Siempre me había visto haciendo mi vida en Cascante, siempre he tenido un miedo a las ciudades grandes y siempre me ha gustado la vida tranquila, pero la vida da muchas vueltas, España va de capa caída con la crisis, encuentro a una chica impresionante en Las Rozas y mi vida empieza a salir del pueblo. Esto último va a ser una de las razones de mayor peso por las que decidí irme a Paris. Mi novia había terminado una carrera y necesitaba perfeccionarse en los dos idiomas que había estudiado: Inglés y Francés. En principio iba a irse a Inglaterra durante un año, y si se iba existía la posibilidad de dejar la relación, pero casualidades de la vida, tuve la oportunidad de trabajar en Paris, ir con el contrato “bajo el brazo” que es muy difícil en estos tiempos, y más sin saber el idioma. Y hablándolo con mi novia, decidimos que lo mejor era irnos juntos a París, de modo que ella pudiese practicar el francés a la vez que nosotros vivíamos por primera vez juntos y con ello romper la relación a distancia que no es nada fácil. Así que emprendimos, y sobre todo yo, un viaje a lo desconocido, ya que nunca he salido por mi cuenta de España, ella sí lo había hecho, y el día 3 de septiembre de 2012 estábamos allí.

– ¿Cómo es tu vida rutinaria allí? ¿Qué haces para desconectar?

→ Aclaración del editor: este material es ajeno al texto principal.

-- ==== Sys2Proof/Laws/Memory.lean ====
section
/-! SUPPORT. The memory: reads after writes, the canonical form, the write guard and the stack. -/

namespace Sys2Proof.Machine

/-! ## The list of bytes -/

theorem Memory.read_erase (m : Memory) (a b : Nat) :
    Memory.read (Memory.erase m a) b = if b = a then Memory.unlisted else Memory.read m b := by
  induction m with
  | nil => simp [Memory.erase, Memory.read]
  | cons c m ih =>
    simp only [Memory.erase, List.filter_cons, bne_iff_ne, ne_eq] at ih ⊢
    by_cases hca : c.1 = a <;> by_cases hcb : c.1 = b <;> simp_all [Memory.read]

theorem Memory.read_insert (m : Memory) (a b : Nat) (v : Byte) (h : ∀ c ∈ m, c.1 ≠ a) :
    Memory.read (Memory.insert a v m) b = if b = a then v else Memory.read m b := by
  induction m with
  | nil => simp [Memory.insert, Memory.read, eq_comm]
  | cons c m ih =>
    have hc : c.1 ≠ a := h c (by simp)
    have ih := ih (fun d hd => h d (by simp [hd]))
    by_cases hlt : a < c.1
    · simp [Memory.insert, hlt, Memory.read, eq_comm (a := a)]
    · by_cases hcb : c.1 = b
      · subst hcb; simp [Memory.insert, hlt, Memory.read, hc]
      · simp [Memory.insert, hlt, Memory.read, hcb, ih]

theorem Memory.ne_of_mem_erase {m : Memory} {a : Nat} {c : Host.Cell} (h : c ∈ Memory.erase m a) : c.1 ≠ a := by
  simpa [Memory.erase] using (List.mem_filter.mp h).2

/-- A read after a write: the byte written at that address, the byte before it at every other. -/
theorem Memory.read_write (m : Memory) (a b : Nat) (v : Byte) :
    Memory.read (Memory.write m a v) b = if b = a then v else Memory.read m b := by
  unfold Memory.write
  split
  · simp_all [Memory.read_erase]
  · rw [Memory.read_insert _ _ _ _ (fun c hc => Memory.ne_of_mem_erase hc), Memory.read_erase]
    split <;> rfl

theorem Memory.wfFrom_weaken {low low' : Nat} {m : Memory} (h : Memory.wfFrom low m = true) (hl : low' ≤ low) :
    Memory.wfFrom low' m = true := by
  cases m with
  | nil => rfl
  | cons c m => 
    simp only [Memory.wfFrom, Bool.and_eq_true, decide_eq_true_eq] at h ⊢
    exact ⟨⟨⟨by omega, h.1.1.2⟩, h.1.2⟩, h.2⟩

theorem Memory.wfFrom_erase {low : Nat} {m : Memory} (a : Nat) (h : Memory.wfFrom low m = true) :
    Memory.wfFrom low (Memory.erase m a) = true := by
  induction m generalizing low with
  | nil => rfl
  | cons c m ih =>
    simp only [Memory.wfFrom, Bool.and_eq_true, decide_eq_true_eq] at h
    by_cases hc : c.1 = a
    · simpa [Memory.erase, List.filter_cons, hc] using
        Memory.wfFrom_weaken (ih h.2) (show low ≤ c.1 + 1 by omega)
    · simpa [Memory.erase, List.filter_cons, hc, Memory.wfFrom, h.1] using ih h.2

theorem Memory.wfFrom_insert {low : Nat} {m : Memory} {a : Nat} {v : Byte} (h : Memory.wfFrom low m = true)
    (hlow : low ≤ a) (ha : a < 65536) (hv : v ≠ Memory.unlisted) (hne : ∀ c ∈ m, c.1 ≠ a) :
    Memory.wfFrom low (Memory.insert a v m) = true := by
  induction m generalizing low with
  | nil => simp [Memory.insert, Memory.wfFrom, hlow, ha, hv]
  | cons c m ih =>
    simp only [Memory.wfFrom, Bool.and_eq_true, decide_eq_true_eq] at h
    have hc : c.1 ≠ a := hne c (by simp)
    by_cases hlt : a < c.1
    · have hca : a + 1 ≤ c.1 := hlt
      simp [Memory.insert, hlt, Memory.wfFrom, hlow, ha, hv, hca, h]
    · have : c.1 + 1 ≤ a := by omega
      simp [Memory.insert, hlt, Memory.wfFrom, h.1,
        ih h.2 this (fun d hd => hne d (by simp [hd]))]

/-- A write keeps the canonical form. -/
theorem Memory.wf_write {m : Memory} {a : Nat} (v : Byte) (h : Memory.wf m = true) (ha : a < 65536) :
    Memory.wf (Memory.write m a v) = true := by
  unfold Memory.write
  split
  · exact Memory.wfFrom_erase a h
  · exact Memory.wfFrom_insert (Memory.wfFrom_erase a h) (Nat.zero_le a) ha (by assumption)
      (fun c hc => Memory.ne_of_mem_erase hc)

/-! ## Reads and writes of the state -/

/-- A read depends on the memory alone. -/
theorem memRead_congr {s t : State} (h : s.mem = t.mem) (a : Word) : memRead a s = memRead a t := by
  simp [memRead, h]

@[simp] theorem memRead_setAC (a : Word) (s : State) (v : Byte) : memRead a (s.setAC v) = memRead a s := rfl
@[simp] theorem memRead_setX (a : Word) (s : State) (v : Byte) : memRead a (s.setX v) = memRead a s := rfl
@[simp] theorem memRead_setY (a : Word) (s : State) (v : Byte) : memRead a (s.setY v) = memRead a s := rfl
@[simp] theorem memRead_setSP (a : Word) (s : State) (v : Byte) : memRead a (s.setSP v) = memRead a s := rfl
@[simp] theorem memRead_setPC (a : Word) (s : State) (w : Word) : memRead a (s.setPC w) = memRead a s := rfl
@[simp] theorem memRead_setStatus (a : Word) (s : State) (p : Byte) : memRead a (s.setStatus p) = memRead a s := rfl
@[simp] theorem memRead_setFlag (a : Word) (s : State) (f : Flag) (b : Bool) :
    memRead a (s.setFlag f b) = memRead a s := rfl
@[simp] theorem memRead_setZN (a : Word) (s : State) (v : Byte) : memRead a (s.setZN v) = memRead a s := rfl
@[simp] theorem memRead_setResetDone (a : Word) (s : State) (b : Bool) :
    memRead a (s.setResetDone b) = memRead a s := rfl
@[simp] theorem memRead_setFault (a : Word) (s : State) (f : Option Fault) :
    memRead a (s.setFault f) = memRead a s := rfl
@[simp] theorem memRead_pulled (a : Word) (s : State) : memRead a (pulled s) = memRead a s := rfl

theorem memRead_memLoad (a b : Word) (v : Byte) (s : State) :
    memRead b (memLoad a v s) = if b = a then v else memRead b s := by
  simp [memRead, memLoad, Memory.read_write, BitVec.toNat_inj]

theorem guarded_iff (a : Word) : guarded a = true ↔ 0x8000 ≤ a.toNat := by simp [guarded, Config.romBase]

theorem guarded_eq_false_iff (a : Word) : guarded a = false ↔ a.toNat < 0x8000 := by simp [guarded, Config.romBase]

theorem memWrite_guarded {a : Word} (h : guarded a = true) (v : Byte) (s : State) : memWrite a v s = s := by
  simp [memWrite, h]

theorem memWrite_ram {a : Word} (h : guarded a = false) (v : Byte) (s : State) : memWrite a v s = memLoad a v s := by
  simp [memWrite, h]

/-- A read after a guarded write. -/
theorem memRead_memWrite (a b : Word) (v : Byte) (s : State) :
    memRead b (memWrite a v s) = if b = a ∧ a.toNat < 0x8000 then v else memRead b s := by
  cases h : guarded a with
  | true =>
    have := (guarded_iff a).mp h
    rw [memWrite_guarded h, if_neg (by omega)]
  | false => simp [memWrite_ram h, memRead_memLoad, (guarded_eq_false_iff a).mp h]

/-- The byte at the address of a guarded write, after it. -/
theorem memRead_memWrite_self (a : Word) (v : Byte) (s : State) :
    memRead a (memWrite a v s) = if a.toNat < 0x8000 then v else memRead a s := by
  by_cases h : a.toNat < 0x8000 <;> simp [memRead_memWrite, h]

/-- A guarded write leaves every other byte alone. -/
theorem memRead_memWrite_of_ne {a b : Word} (h : b ≠ a) (v : Byte) (s : State) :
    memRead b (memWrite a v s) = memRead b s := by
  simp [memRead_memWrite, h]

/-- No guarded write reaches the ROM. -/
theorem memRead_memWrite_rom {b : Word} (hb : 0x8000 ≤ b.toNat) (a : Word) (v : Byte) (s : State) :
    memRead b (memWrite a v s) = memRead b s := by
  rw [memRead_memWrite, if_neg]
  rintro ⟨rfl, h⟩; omega

theorem wf_memLoad {s : State} (h : Memory.wf s.mem = true) (a : Word) (v : Byte) :
    Memory.wf (memLoad a v s).mem = true :=
  Memory.wf_write v h a.isLt

theorem wf_memWrite {s : State} (h : Memory.wf s.mem = true) (a : Word) (v : Byte) :
    Memory.wf (memWrite a v s).mem = true := by
  unfold memWrite
  split
  · exact h
  · exact wf_memLoad h a v

/-! ## The stack -/

/-- A stack address is 0x0100 + SP, in RAM. -/
theorem stackAddr_toNat (sp : Byte) : (stackAddr sp).toNat = 0x100 + sp.toNat := by
  revert sp; decide

theorem stackAddr_ram (sp : Byte) : (stackAddr sp).toNat < 0x8000 := by
  have := sp.isLt
  rw [stackAddr_toNat]; omega

theorem stackAddr_inj {p q : Byte} : stackAddr p = stackAddr q ↔ p = q := by
  rw [← BitVec.toNat_inj, stackAddr_toNat, stackAddr_toNat, ← BitVec.toNat_inj]; omega

/-- A read after a push. -/
theorem memRead_push (b : Word) (v : Byte) (s : State) :
    memRead b (push v s) = if b = stackAddr s.sp then v else memRead b s := by
  show memRead b (memWrite (stackAddr s.sp) v s) = _
  simp [memRead_memWrite, stackAddr_ram]

theorem memRead_push_rom {b : Word} (hb : 0x8000 ≤ b.toNat) (v : Byte) (s : State) :
    memRead b (push v s) = memRead b s :=
  memRead_memWrite_rom hb _ v s

theorem wf_push {s : State} (h : Memory.wf s.mem = true) (v : Byte) : Memory.wf (push v s).mem = true :=
  wf_memWrite h _ v

/-- A pull takes back what the last push wrote, and leaves SP as it was before it. -/
theorem pullByte_push (v : Byte) (s : State) : pullByte (push v s) = v := by
  simp [pullByte, memRead_push]

theorem pulled_push_sp (v : Byte) (s : State) : (pulled (push v s)).sp = s.sp := by simp

/-! ## Words -/

theorem join_toNat (h l : Byte) : (join h l).toNat = h.toNat * 256 + l.toNat := by
  show (h ++ l).toNat = _
  rw [BitVec.toNat_append, Nat.shiftLeft_eq, Nat.mul_comm, ← Nat.two_pow_add_eq_or_of_lt l.isLt h.toNat]

theorem join_hi_lo (w : Word) : join (hi w) (lo w) = w := by
  apply BitVec.eq_of_toNat_eq
  have := w.isLt
  rw [join_toNat]
  simp [hi, lo, Nat.shiftRight_eq_div_pow]
  omega

theorem hi_join (h l : Byte) : hi (join h l) = h := by
  apply BitVec.eq_of_toNat_eq
  have hl := l.isLt
  have hh := h.isLt
  simp only [hi, BitVec.toNat_setWidth, BitVec.toNat_ushiftRight, join_toNat, Nat.shiftRight_eq_div_pow]
  omega

theorem lo_join (h l : Byte) : lo (join h l) = l := by
  apply BitVec.eq_of_toNat_eq
  have hl := l.isLt
  simp only [lo, BitVec.toNat_setWidth, join_toNat]
  omega

theorem zext16_toNat (b : Byte) : (zext16 b).toNat = b.toNat := by revert b; decide

theorem hi_toNat (w : Word) : (hi w).toNat = w.toNat / 256 := by
  have := w.isLt
  simp only [hi, BitVec.toNat_setWidth, BitVec.toNat_ushiftRight, Nat.shiftRight_eq_div_pow]
  omega

theorem lo_toNat (w : Word) : (lo w).toNat = w.toNat % 256 := by simp [lo]

theorem lo_zext16 (b : Byte) : lo (zext16 b) = b := by revert b; decide

end Sys2Proof.Machine
end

¿Mi vida rutinaria? Pues sinceramente no hay mucho que contar, ya que debido a los horarios de trabajo míos y de Carmen (mi novia) apenas nos vemos, lo que me hace quedarme en casa por pereza a salir solo de casa. Mi vida exactamente es así: me levanto sobre las 6:30 de la mañana, desayuno y todas esas cosas, y me marcho a trabajar. En el trabajo me relaciono como puedo con mis compañeros, todos muy majos la verdad, a pesar de la gran diversidad de procedencias que existen, basta decir que no hay ningún francés; son todos mayores de 40 años -quitando uno o dos-, somos 17 creo. Luego hay una excepción con un chavalín de 17 años que está trabajando y estudiando a la vez, porque allí en Francia existen cursos así para favorecer que los franceses también trabajen en trabajos relacionados en la construcción o reformas, ya que nadie los quiere. En resumen, que los franceses se creen muy “señoritos” para realizar ese tipo de trabajos y por eso ese tipo de trabajos está muy demandado. Siguiendo con mi rutina, la hora de comer es de 12:00 a 13:00, termino a las 17:00, y dependiendo de dónde esté trabajando, llego a casa sobre las 17:30 o 18:00, ya que como ahora vivo en el mismo centro tengo “cerca” mi casa (lo pongo entre comillas porque hay que pensar que París es una gran ciudad, y de punta a punta tranquilamente puedes estar hora y media o dos horas para recorrer esa distancia, a no ser de que te conozcas muy bien las calles, y reduzcas el tiempo a 45 minutos o una hora). Y por último, cuando llego a casa, tengo entre 30 y 45 minutos para ver a Carmen, ya que luego se marcha a trabajar, y para cuando vuelve, yo estoy en el quinto sueño. Desde que se marcha Carmen, no hago mucho más, debido a que los comercios, museos y demás cierran a las 18:00 ó 19:00 normalmente, y sólo dos días a la semana tengo clases de francés, las cuales vienen a dármelas a mi casa; si no, cojo el ordenador, ceno a su hora y para las 23:00 o antes estoy durmiendo.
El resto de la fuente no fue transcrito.